Restuta commented Mar 20, 2026

Self-review

  • Scope stayed focused on first-pass hosted anti-abuse controls.
  • The implementation lives in the service layer, with persistence added to both file-backed and Blob-backed stores.
  • I kept the controls lightweight: reserved namespaces, markdown size caps, claim/publish rate limits, and lazy reclaim for stale unpublished namespaces.
  • I did not add token rotation or heavier auth flows in this PR.

Risks / notes

  • File-store and Blob-store rate-limit buckets are intentionally simple fixed-window counters. Good enough for first-pass control, but not yet a full abuse analytics system.
  • The hosted instance still relies on the existing Vercel edge-cached read path; this PR does not revisit routing architecture.

Verification

  • npm run verify
  • 5 test files / 30 tests passing
  • Integration coverage added for reserved namespaces, rate limits, oversize markdown, reclaim behavior, wrong-token publish, and slug conflicts

@Restuta
Copy link
Owner Author

Restuta commented Mar 20, 2026

Code Review — Anti-Abuse Guards

Overall

Solid work. The scope is right — reserved namespaces, rate limits, size caps, and stale reclaim. All the things the discussion called out as missing from MVP. Test coverage is thorough (7 new integration tests).

Approved with minor notes

Good decisions:

  • Rate limiting in the service layer, not at the edge — portable across hosting targets
  • IP hashing with sha256().slice(0, 16) — no PII stored, just enough for bucketing
  • isReclaimableNamespace with configurable timeout — clean separation of policy
  • Replaced NamespacePageIndexSchema with blob.list() prefix scan — eliminates the race-prone read-modify-write on the namespace index. This is a meaningful architectural improvement, not just an abuse feature
  • computeNextRateLimitRecord is a pure function — easy to test independently
  • writeJson with flag: "wx" for atomic claim — prevents TOCTOU on namespace creation in FileStore
  • All limits are configurable via PublishServiceOptions with sane defaults
  • New error types map cleanly to HTTP status codes (409, 429, 413)

Minor observations (not blocking):

  1. Rate limit race conditionincrementRateLimit reads then writes without locking. Two concurrent requests could both read count=29, both write count=30, and neither gets rejected at limit=30. Same latent issue as the old namespace index race. Acceptable for a single-user tool, but worth noting if traffic grows.

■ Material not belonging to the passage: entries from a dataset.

theorem State.startTile_kept {s : State} {c : Nat} {r : Nat} {sampled : Bool} {waited : Nat} (h_s : Kept q n s) : Kept q n (State.startTile s c r sampled waited) := by
  delta State.startTile
  repeat' first
    | with_reducible assumption
    | (intro _; beta_reduce)
    | with_reducible apply OutKept.next
    | with_reducible refine Kept.snd (by assumption) ?_
    | with_reducible refine Kept.snd2 (by assumption) ?_
    | with_reducible apply State.cnt_kept
    | with_reducible apply State.cntBy_kept
    | with_reducible apply State.setRk_kept
    | with_reducible apply Kept.ite
    | with_reducible apply Kept.ite2
    | with_reducible apply Kept.ite1
    | (extract_lets +onlyGivenNames x; refine Kept.cut (x := x) (q := q) (n := n) ?_ ?_; (on_goal 1 => subst x); (on_goal 2 => (intro hx; clear_value x)))
    | (extract_lets +onlyGivenNames x; refine Kept.cut2 (x := x) (q := q) (n := n) ?_ ?_; (on_goal 1 => subst x); (on_goal 2 => (intro hx; clear_value x)))
    | (extract_lets +onlyGivenNames x; refine Kept.cutOp (x := x) (q := q) (n := n) ?_ ?_; (on_goal 1 => subst x); (on_goal 2 => (intro hop; clear_value x)))
    | (extract_lets +onlyGivenNames x; refine Kept.cutOp2 (x := x) (q := q) (n := n) ?_ ?_; (on_goal 1 => subst x); (on_goal 2 => (intro hop; clear_value x)))
    | (extract_lets +onlyGivenNames x; refine Kept.cutFn (x := x) (q := q) (n := n) ?_ ?_; (on_goal 1 => subst x); (on_goal 2 => (intro hfn; clear_value x)))
    | (extract_lets +onlyGivenNames x; clear_value x)
    | (simp -zeta only [kept_mk]; with_reducible refine Kept.conj ?_)
    | dsimp only
    | split

theorem execTileStart_kept {c : Fin 64} {r : Fin 13} {sampled : Bool} {waited : Nat} {s : State} (h_s : Kept q n s) : OutKept q n (execTileStart c r sampled waited s) := by
  delta execTileStart
  repeat' first
    | with_reducible assumption
    | (intro _; beta_reduce)
    | with_reducible apply OutKept.next
    | with_reducible refine Kept.snd (by assumption) ?_
    | with_reducible refine Kept.snd2 (by assumption) ?_
    | with_reducible apply State.startTile_kept
    | with_reducible apply Kept.ite
    | with_reducible apply Kept.ite2
    | with_reducible apply OutKept.ite
    | with_reducible apply Kept.ite1
    | (extract_lets +onlyGivenNames x; refine Kept.cut (x := x) (q := q) (n := n) ?_ ?_; (on_goal 1 => subst x); (on_goal 2 => (intro hx; clear_value x)))
    | (extract_lets +onlyGivenNames x; refine Kept.cut2 (x := x) (q := q) (n := n) ?_ ?_; (on_goal 1 => subst x); (on_goal 2 => (intro hx; clear_value x)))
    | (extract_lets +onlyGivenNames x; refine Kept.cutOp (x := x) (q := q) (n := n) ?_ ?_; (on_goal 1 => subst x); (on_goal 2 => (intro hop; clear_value x)))
    | (extract_lets +onlyGivenNames x; refine Kept.cutOp2 (x := x) (q := q) (n := n) ?_ ?_; (on_goal 1 => subst x); (on_goal 2 => (intro hop; clear_value x)))
    | (extract_lets +onlyGivenNames x; refine Kept.cutFn (x := x) (q := q) (n := n) ?_ ?_; (on_goal 1 => subst x); (on_goal 2 => (intro hfn; clear_value x)))
    | (extract_lets +onlyGivenNames x; clear_value x)
    | dsimp only
    | split
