-- ==== Sys2Proof/Laws/KeptCadence.lean ====
section
/-!
SUPPORT. What the operations of Machine/Cadence.lean keep (see Laws/Kept.lean).
-/
namespace Sys2Proof
namespace Machine

variable {q : List Instr} {n : Nat}

theorem State.armSignal_kept {s : State} {c : Nat} {j : Nat} {tok : Nat} (h_s : Kept q n s) : Kept q n (State.armSignal s c j tok) := by
  delta State.armSignal
  repeat' first
    | with_reducible assumption
    | (intro _; beta_reduce)
    | with_reducible apply OutKept.next
    | with_reducible refine Kept.snd (by assumption) ?_
    | with_reducible refine Kept.snd2 (by assumption) ?_
    | with_reducible apply State.signal_kept
    | with_reducible apply State.signalTo_kept
    | with_reducible apply Kept.ite

theorem State.armAction_kept {s : State} {a : ArmId} {step : Nat} {action : Nat} {arg : Nat} (h_s : Kept q n s) : Kept q n (State.armAction s a step action arg) := by
  delta State.armAction
  repeat' first
    | with_reducible assumption
    | (intro _; beta_reduce)
    | with_reducible apply OutKept.next
    | with_reducible refine Kept.snd (by assumption) ?_
    | with_reducible refine Kept.snd2 (by assumption) ?_
    | with_reducible apply State.armSignal_kept
    | with_reducible apply State.selectProfile_kept
    | with_reducible apply State.setWindow_kept
    | with_reducible apply State.snapshot_kept
    | with_reducible apply State.startDrain_kept
    | with_reducible apply State.startSlice_kept
    | with_reducible apply State.twinPush_kept
    | with_reducible apply Kept.ite
    | with_reducible apply Kept.ite2
    | with_reducible apply OutKept.ite
    | with_reducible apply Kept.foldl
    | with_reducible apply Kept.foldl2
    | with_reducible apply Kept.foldl1
    | with_reducible apply Kept.ite1
    | dsimp only
    | split

theorem State.armFire_kept {s : State} {a : ArmId} {late : Bool} (h_s : Kept q n s) : Kept q n (State.armFire s a late) := by
  delta State.armFire
  repeat' first
    | with_reducible assumption
    | (intro _; beta_reduce)
    | with_reducible apply OutKept.next
    | with_reducible refine Kept.snd (by assumption) ?_
    | with_reducible refine Kept.snd2 (by assumption) ?_
    | with_reducible apply State.armAction_kept
    | with_reducible apply State.event_kept
    | with_reducible apply State.setFld_kept
    | with_reducible apply State.wr_kept
    | with_reducible apply Kept.ite

theorem State.armRun_kept {k : Nat} {s : State} {a : ArmId} {late : Bool} (h_s : Kept q n s) :
    Kept q n (State.armRun k s a late) := by
  induction k generalizing s with
  | zero => exact h_s
  | succ k ih =>
    simp only [State.armRun]
    exact Kept.ite (ih (State.armFire_kept h_s)) h_s

theorem State.fireArm_kept {s : State} {late : Bool} {a : ArmId} (h_s : Kept q n s) : Kept q n (State.fireArm s late a) := by
  delta State.fireArm
  repeat' first
    | with_reducible assumption
    | (intro _; beta_reduce)
    | with_reducible apply OutKept.next
    | with_reducible refine Kept.snd (by assumption) ?_
    | with_reducible refine Kept.snd2 (by assumption) ?_
    | with_reducible apply State.armRun_kept

theorem State.acceptBeat_kept {s : State} {pos : BitVec 64} {master : Nat} {send : Bool} (h_s : Kept q n s) : Kept q n (State.acceptBeat s pos master send) := by
  delta State.acceptBeat
  repeat' first
    | with_reducible assumption
    | (intro _; beta_reduce)
    | with_reducible apply OutKept.next
    | with_reducible refine Kept.snd (by assumption) ?_
    | with_reducible refine Kept.snd2 (by assumption) ?_
    | with_reducible apply State.bumpGlb_kept
    | with_reducible apply State.cnt_kept
    | with_reducible apply State.congClose_kept
    | with_reducible apply State.fireArm_kept
    | with_reducible apply State.inject_kept
    | with_reducible apply State.releaseHold_kept
    | with_reducible apply State.selectProfile_kept
    | with_reducible apply State.setFld_kept
    | with_reducible apply State.trace_kept
    | with_reducible apply State.wr_kept
    | with_reducible apply Kept.ite
    | with_reducible apply Kept.ite2
    | with_reducible apply Kept.foldl
    | with_reducible apply Kept.foldl2
    | with_reducible apply Kept.foldl1
    | with_reducible apply Kept.ite1
    | (extract_lets +onlyGivenNames x; refine Kept.cut (x := x) (q := q) (n := n) ?_ ?_; (on_goal 1 => subst x); (on_goal 2 => (intro hx; clear_value x)))
    | (extract_lets +onlyGivenNames x; refine Kept.cut2 (x := x) (q := q) (n := n) ?_ ?_; (on_goal 1 => subst x); (on_goal 2 => (intro hx; clear_value x)))
    | (extract_lets +onlyGivenNames x; refine Kept.cutOp (x := x) (q := q) (n := n) ?_ ?_; (on_goal 1 => subst x); (on_goal 2 => (intro hop; clear_value x)))
    | (extract_lets +onlyGivenNames x; refine Kept.cutOp2 (x := x) (q := q) (n := n) ?_ ?_; (on_goal 1 => subst x); (on_goal 2 => (intro hop; clear_value x)))
    | (extract_lets +onlyGivenNames x; refine Kept.cutFn (x := x) (q := q) (n := n) ?_ ?_; (on_goal 1 => subst x); (on_goal 2 => (intro hfn; clear_value x)))
    | (extract_lets +onlyGivenNames x; clear_value x)
    | (simp -zeta only [kept_mk]; with_reducible refine Kept.conj ?_)
    | dsimp only
    | split

theorem State.offerBeat_kept {s : State} {src : Nat} {pos : BitVec 64} {master : Nat} (h_s : Kept q n s) : Kept q n (State.offerBeat s src pos master) := by
  delta State.offerBeat
  repeat' first
    | with_reducible assumption
    | (intro _; beta_reduce)
    | with_reducible apply OutKept.next
    | with_reducible refine Kept.snd (by assumption) ?_
    | with_reducible refine Kept.snd2 (by assumption) ?_
    | with_reducible apply State.acceptBeat_kept
    | with_reducible apply State.event_kept
    | with_reducible apply Kept.ite

theorem execBeatPacketRx_kept {p : Packet} {s : State} (h_s : Kept q n s) : OutKept q n (execBeatPacketRx p s) := by
  delta execBeatPacketRx
  repeat' first
    | with_reducible assumption
    | (intro _; beta_reduce)
    | with_reducible apply OutKept.next
    | with_reducible refine Kept.snd (by assumption) ?_
    | with_reducible refine Kept.snd2 (by assumption) ?_
    | with_reducible apply State.badPacket_kept
    | with_reducible apply State.offerBeat_kept
    | with_reducible apply State.take_kept
    | with_reducible apply Kept.ite

theorem State.pinError_kept {s : State} (h_s : Kept q n s) : Kept q n (State.pinError s) := by
  delta State.pinError
  repeat' first
    | with_reducible assumption
    | (intro _; beta_reduce)
    | with_reducible apply OutKept.next
    | with_reducible refine Kept.snd (by assumption) ?_
    | with_reducible refine Kept.snd2 (by assumption) ?_
    | with_reducible apply State.event_kept

theorem execCadenceFrameRx_kept {pos : BitVec 64} {check : BitVec 8} {s : State} (h_s : Kept q n s) : OutKept q n (execCadenceFrameRx pos check s) := by
  delta execCadenceFrameRx
  repeat' first
    | with_reducible assumption
    | (intro _; beta_reduce)
    | with_reducible apply OutKept.next
    | with_reducible refine Kept.snd (by assumption) ?_
    | with_reducible refine Kept.snd2 (by assumption) ?_
    | with_reducible apply State.offerBeat_kept
    | with_reducible apply State.pinError_kept
    | with_reducible apply Kept.ite

theorem execCadenceInMissingTransition_kept {synced : Bool} {s : State} (h_s : Kept q n s) : OutKept q n (execCadenceInMissingTransition synced s) := by
  delta execCadenceInMissingTransition
  repeat' first
    | with_reducible assumption
    | (intro _; beta_reduce)
    | with_reducible apply OutKept.next
    | with_reducible refine Kept.snd (by assumption) ?_
    | with_reducible refine Kept.snd2 (by assumption) ?_
    | with_reducible apply State.pinError_kept
    | with_reducible apply Kept.ite

theorem State.armError_kept {s : State} (h_s : Kept q n s) : Kept q n (State.armError s) := by
  delta State.armError
  repeat' first
    | with_reducible assumption
    | (intro _; beta_reduce)
    | with_reducible apply OutKept.next
    | with_reducible refine Kept.snd (by assumption) ?_
    | with_reducible refine Kept.snd2 (by assumption) ?_
    | with_reducible apply State.event_kept

theorem State.writeArmPos_kept {s : State} {by_ : Nat} {a : ArmId} {v : BitVec 64} (h_s : Kept q n s) : Kept q n (State.writeArmPos s by_ a v) := by
  delta State.writeArmPos
  repeat' first
    | with_reducible assumption
    | (intro _; beta_reduce)
    | with_reducible apply OutKept.next
    | with_reducible refine Kept.snd (by assumption) ?_
    | with_reducible refine Kept.snd2 (by assumption) ?_
    | with_reducible apply State.armError_kept
    | with_reducible apply State.fireArm_kept
    | with_reducible apply State.wr_kept
    | with_reducible apply Kept.ite

theorem State.writeArmCtl_kept {s : State} {by_ : Nat} {a : ArmId} {v : BitVec 64} (h_s : Kept q n s) : Kept q n (State.writeArmCtl s by_ a v) := by
  delta State.writeArmCtl
  repeat' first
    | with_reducible assumption
    | (intro _; beta_reduce)
    | with_reducible apply OutKept.next
    | with_reducible refine Kept.snd (by assumption) ?_
    | with_reducible refine Kept.snd2 (by assumption) ?_
    | with_reducible apply State.armError_kept
    | with_reducible apply State.fireArm_kept
    | with_reducible apply State.wr_kept
    | with_reducible apply Kept.ite

theorem execArmPosWrite_kept {by_ : Fin 4} {a : ArmId} {v : BitVec 64} {s : State} (h_s : Kept q n s) : OutKept q n (execArmPosWrite by_ a v s) := by
  delta execArmPosWrite
  repeat' first
    | with_reducible assumption
    | (intro _; beta_reduce)
    | with_reducible apply OutKept.next
    | with_reducible refine Kept.snd (by assumption) ?_
    | with_reducible refine Kept.snd2 (by assumption) ?_
    | with_reducible apply State.writeArmPos_kept
    | with_reducible apply Kept.ite

theorem execArmCtlWrite_kept {by_ : Fin 4} {a : ArmId} {v : BitVec 64} {s : State} (h_s : Kept q n s) : OutKept q n (execArmCtlWrite by_ a v s) := by
  delta execArmCtlWrite
  repeat' first
    | with_reducible assumption
    | (intro _; beta_reduce)
    | with_reducible apply OutKept.next
    | with_reducible refine Kept.snd (by assumption) ?_
    | with_reducible refine Kept.snd2 (by assumption) ?_
    | with_reducible apply State.writeArmCtl_kept
    | with_reducible apply Kept.ite

theorem State.loadArm_kept {s : State} {a : ArmId} {pos : BitVec 64} {ctl : BitVec 64} (h_s : Kept q n s) : Kept q n (State.loadArm s a pos ctl) := by
  delta State.loadArm
  repeat' first
    | with_reducible assumption
    | (intro _; beta_reduce)
    | with_reducible apply OutKept.next
    | with_reducible refine Kept.snd (by assumption) ?_
    | with_reducible refine Kept.snd2 (by assumption) ?_
    | with_reducible apply State.writeArmCtl_kept
    | with_reducible apply State.writeArmPos_kept

end Machine
end Sys2Proof
end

  2. requestIp doesn't check x-forwarded-for — Vercel sets x-forwarded-for as the primary client IP header. x-real-ip and cf-connecting-ip are alternatives. Consider adding x-forwarded-for (first value only) as a fallback.

  3. ReservedNamespaceError returns 409 (Conflict) — 403 (Forbidden) might be more semantically correct since the namespace isn't "in conflict" — it's just not allowed. Minor.

  4. Publish rate limit test does 30 sequential HTTP requests — this test will be slow (~1-2s). Fine for now, but if the test suite grows, consider lowering the limit in test config.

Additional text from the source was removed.